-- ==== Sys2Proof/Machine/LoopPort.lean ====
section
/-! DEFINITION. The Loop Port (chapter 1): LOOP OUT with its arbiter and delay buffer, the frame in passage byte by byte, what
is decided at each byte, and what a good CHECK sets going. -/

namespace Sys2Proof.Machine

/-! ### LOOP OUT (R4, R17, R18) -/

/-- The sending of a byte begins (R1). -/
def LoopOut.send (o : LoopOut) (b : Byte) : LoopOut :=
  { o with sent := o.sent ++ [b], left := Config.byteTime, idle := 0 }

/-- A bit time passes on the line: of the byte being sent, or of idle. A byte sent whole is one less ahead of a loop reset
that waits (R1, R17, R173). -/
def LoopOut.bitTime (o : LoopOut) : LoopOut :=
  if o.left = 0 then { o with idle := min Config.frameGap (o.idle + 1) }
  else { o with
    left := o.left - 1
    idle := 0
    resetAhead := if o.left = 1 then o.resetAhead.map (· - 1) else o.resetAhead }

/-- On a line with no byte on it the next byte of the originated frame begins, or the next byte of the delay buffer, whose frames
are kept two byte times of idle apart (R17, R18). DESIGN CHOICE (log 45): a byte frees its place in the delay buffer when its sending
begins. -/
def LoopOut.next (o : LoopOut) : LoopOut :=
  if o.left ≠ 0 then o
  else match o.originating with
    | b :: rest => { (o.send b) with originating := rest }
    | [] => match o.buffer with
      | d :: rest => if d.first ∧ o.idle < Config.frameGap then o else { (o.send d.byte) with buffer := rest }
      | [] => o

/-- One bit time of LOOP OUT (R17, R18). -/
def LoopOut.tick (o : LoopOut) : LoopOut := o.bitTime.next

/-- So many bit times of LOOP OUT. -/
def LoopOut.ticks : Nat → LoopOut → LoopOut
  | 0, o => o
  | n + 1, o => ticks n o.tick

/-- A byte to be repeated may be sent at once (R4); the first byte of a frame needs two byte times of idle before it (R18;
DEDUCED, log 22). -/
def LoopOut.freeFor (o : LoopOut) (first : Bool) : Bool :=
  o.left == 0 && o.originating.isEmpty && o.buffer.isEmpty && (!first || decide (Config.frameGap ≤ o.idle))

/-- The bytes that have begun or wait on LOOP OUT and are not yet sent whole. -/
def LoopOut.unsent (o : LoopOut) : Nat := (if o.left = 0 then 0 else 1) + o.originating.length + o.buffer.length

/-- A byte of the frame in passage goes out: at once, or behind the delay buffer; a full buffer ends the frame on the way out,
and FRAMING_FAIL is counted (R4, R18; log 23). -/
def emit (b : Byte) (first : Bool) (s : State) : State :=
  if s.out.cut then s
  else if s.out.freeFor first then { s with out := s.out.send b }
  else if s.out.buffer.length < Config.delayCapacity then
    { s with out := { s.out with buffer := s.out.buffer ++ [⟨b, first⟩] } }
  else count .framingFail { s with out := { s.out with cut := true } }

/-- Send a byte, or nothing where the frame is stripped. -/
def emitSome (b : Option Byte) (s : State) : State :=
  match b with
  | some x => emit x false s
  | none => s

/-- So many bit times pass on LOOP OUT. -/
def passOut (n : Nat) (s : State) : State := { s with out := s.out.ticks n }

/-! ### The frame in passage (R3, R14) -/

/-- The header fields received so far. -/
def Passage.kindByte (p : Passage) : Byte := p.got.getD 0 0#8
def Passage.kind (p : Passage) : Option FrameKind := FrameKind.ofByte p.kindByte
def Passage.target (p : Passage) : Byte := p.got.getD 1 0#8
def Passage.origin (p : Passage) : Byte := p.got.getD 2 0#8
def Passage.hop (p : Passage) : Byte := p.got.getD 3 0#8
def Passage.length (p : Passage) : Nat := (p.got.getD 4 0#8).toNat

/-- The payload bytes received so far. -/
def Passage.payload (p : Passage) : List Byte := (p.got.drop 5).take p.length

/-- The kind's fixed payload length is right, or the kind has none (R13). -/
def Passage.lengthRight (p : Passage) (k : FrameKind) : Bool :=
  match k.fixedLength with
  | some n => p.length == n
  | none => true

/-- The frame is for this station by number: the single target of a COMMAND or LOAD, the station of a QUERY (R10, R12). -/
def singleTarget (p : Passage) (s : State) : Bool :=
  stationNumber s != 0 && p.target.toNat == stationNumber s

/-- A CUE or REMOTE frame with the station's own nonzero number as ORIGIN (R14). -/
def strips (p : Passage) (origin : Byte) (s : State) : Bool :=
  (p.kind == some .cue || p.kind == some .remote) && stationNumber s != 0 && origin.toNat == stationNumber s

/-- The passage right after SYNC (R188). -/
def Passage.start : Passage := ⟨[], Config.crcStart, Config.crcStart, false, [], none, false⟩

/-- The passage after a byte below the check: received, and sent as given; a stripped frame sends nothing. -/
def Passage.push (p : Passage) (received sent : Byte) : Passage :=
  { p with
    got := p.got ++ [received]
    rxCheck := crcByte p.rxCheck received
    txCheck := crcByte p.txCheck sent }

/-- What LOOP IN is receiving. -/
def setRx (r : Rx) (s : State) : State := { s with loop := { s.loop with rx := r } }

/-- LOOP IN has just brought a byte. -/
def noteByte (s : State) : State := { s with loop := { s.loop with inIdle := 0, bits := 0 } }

◇ ◇ ◇ ◇

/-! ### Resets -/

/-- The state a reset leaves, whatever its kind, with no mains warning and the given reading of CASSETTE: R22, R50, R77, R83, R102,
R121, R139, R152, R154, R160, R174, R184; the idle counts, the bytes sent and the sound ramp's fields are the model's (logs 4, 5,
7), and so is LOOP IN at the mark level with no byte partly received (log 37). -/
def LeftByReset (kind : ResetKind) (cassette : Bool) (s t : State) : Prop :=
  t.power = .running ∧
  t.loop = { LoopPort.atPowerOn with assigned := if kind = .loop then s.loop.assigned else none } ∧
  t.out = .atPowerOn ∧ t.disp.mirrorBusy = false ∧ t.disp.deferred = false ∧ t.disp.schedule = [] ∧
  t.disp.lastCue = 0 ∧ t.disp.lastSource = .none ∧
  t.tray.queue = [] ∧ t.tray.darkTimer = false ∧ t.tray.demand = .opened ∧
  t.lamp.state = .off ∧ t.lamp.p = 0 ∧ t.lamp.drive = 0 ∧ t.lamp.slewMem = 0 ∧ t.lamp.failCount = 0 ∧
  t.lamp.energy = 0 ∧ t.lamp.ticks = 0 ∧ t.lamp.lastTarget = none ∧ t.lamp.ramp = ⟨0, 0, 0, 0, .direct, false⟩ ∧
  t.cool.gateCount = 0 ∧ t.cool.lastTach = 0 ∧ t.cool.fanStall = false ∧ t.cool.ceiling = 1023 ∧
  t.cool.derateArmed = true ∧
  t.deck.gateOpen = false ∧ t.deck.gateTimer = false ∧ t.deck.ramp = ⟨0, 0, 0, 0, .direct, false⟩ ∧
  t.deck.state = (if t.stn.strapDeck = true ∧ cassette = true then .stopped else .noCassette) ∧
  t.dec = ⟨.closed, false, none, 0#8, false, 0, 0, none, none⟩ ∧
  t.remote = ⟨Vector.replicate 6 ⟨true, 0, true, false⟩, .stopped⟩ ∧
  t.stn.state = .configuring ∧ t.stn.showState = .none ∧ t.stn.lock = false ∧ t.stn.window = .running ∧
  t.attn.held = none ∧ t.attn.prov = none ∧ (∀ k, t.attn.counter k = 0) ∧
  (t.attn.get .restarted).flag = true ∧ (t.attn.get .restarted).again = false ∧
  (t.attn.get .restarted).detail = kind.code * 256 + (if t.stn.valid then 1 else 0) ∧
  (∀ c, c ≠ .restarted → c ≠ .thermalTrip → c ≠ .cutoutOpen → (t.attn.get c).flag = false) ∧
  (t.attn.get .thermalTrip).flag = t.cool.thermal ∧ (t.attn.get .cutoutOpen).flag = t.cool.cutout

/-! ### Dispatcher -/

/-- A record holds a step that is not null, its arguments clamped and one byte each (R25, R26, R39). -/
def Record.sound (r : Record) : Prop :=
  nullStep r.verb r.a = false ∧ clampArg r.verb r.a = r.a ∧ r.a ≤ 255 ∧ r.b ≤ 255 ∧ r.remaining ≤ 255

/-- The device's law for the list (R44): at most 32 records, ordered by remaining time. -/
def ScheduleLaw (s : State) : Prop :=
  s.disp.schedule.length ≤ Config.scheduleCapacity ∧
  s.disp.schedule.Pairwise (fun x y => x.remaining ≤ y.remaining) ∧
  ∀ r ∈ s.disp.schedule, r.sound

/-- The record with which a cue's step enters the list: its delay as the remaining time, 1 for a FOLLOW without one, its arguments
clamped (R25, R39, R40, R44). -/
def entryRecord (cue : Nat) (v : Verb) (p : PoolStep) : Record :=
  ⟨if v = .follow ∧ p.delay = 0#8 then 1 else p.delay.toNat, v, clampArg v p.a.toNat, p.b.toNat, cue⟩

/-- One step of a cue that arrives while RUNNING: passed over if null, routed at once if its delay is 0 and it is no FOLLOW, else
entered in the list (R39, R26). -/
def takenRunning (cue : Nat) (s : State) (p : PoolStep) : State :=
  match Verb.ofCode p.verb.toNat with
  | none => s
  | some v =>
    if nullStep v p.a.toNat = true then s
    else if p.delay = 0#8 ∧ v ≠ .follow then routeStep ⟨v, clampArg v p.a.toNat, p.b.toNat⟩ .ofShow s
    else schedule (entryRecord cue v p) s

◇ ◇ ◇ ◇

> Work to be completed
Please go through the data above and copy each line that has the word "after".

> Answer section
/-- The passage right after SYNC (R188). -/
/-- The passage after a byte below the check: received, and sent as given; a stripped frame sends nothing. -/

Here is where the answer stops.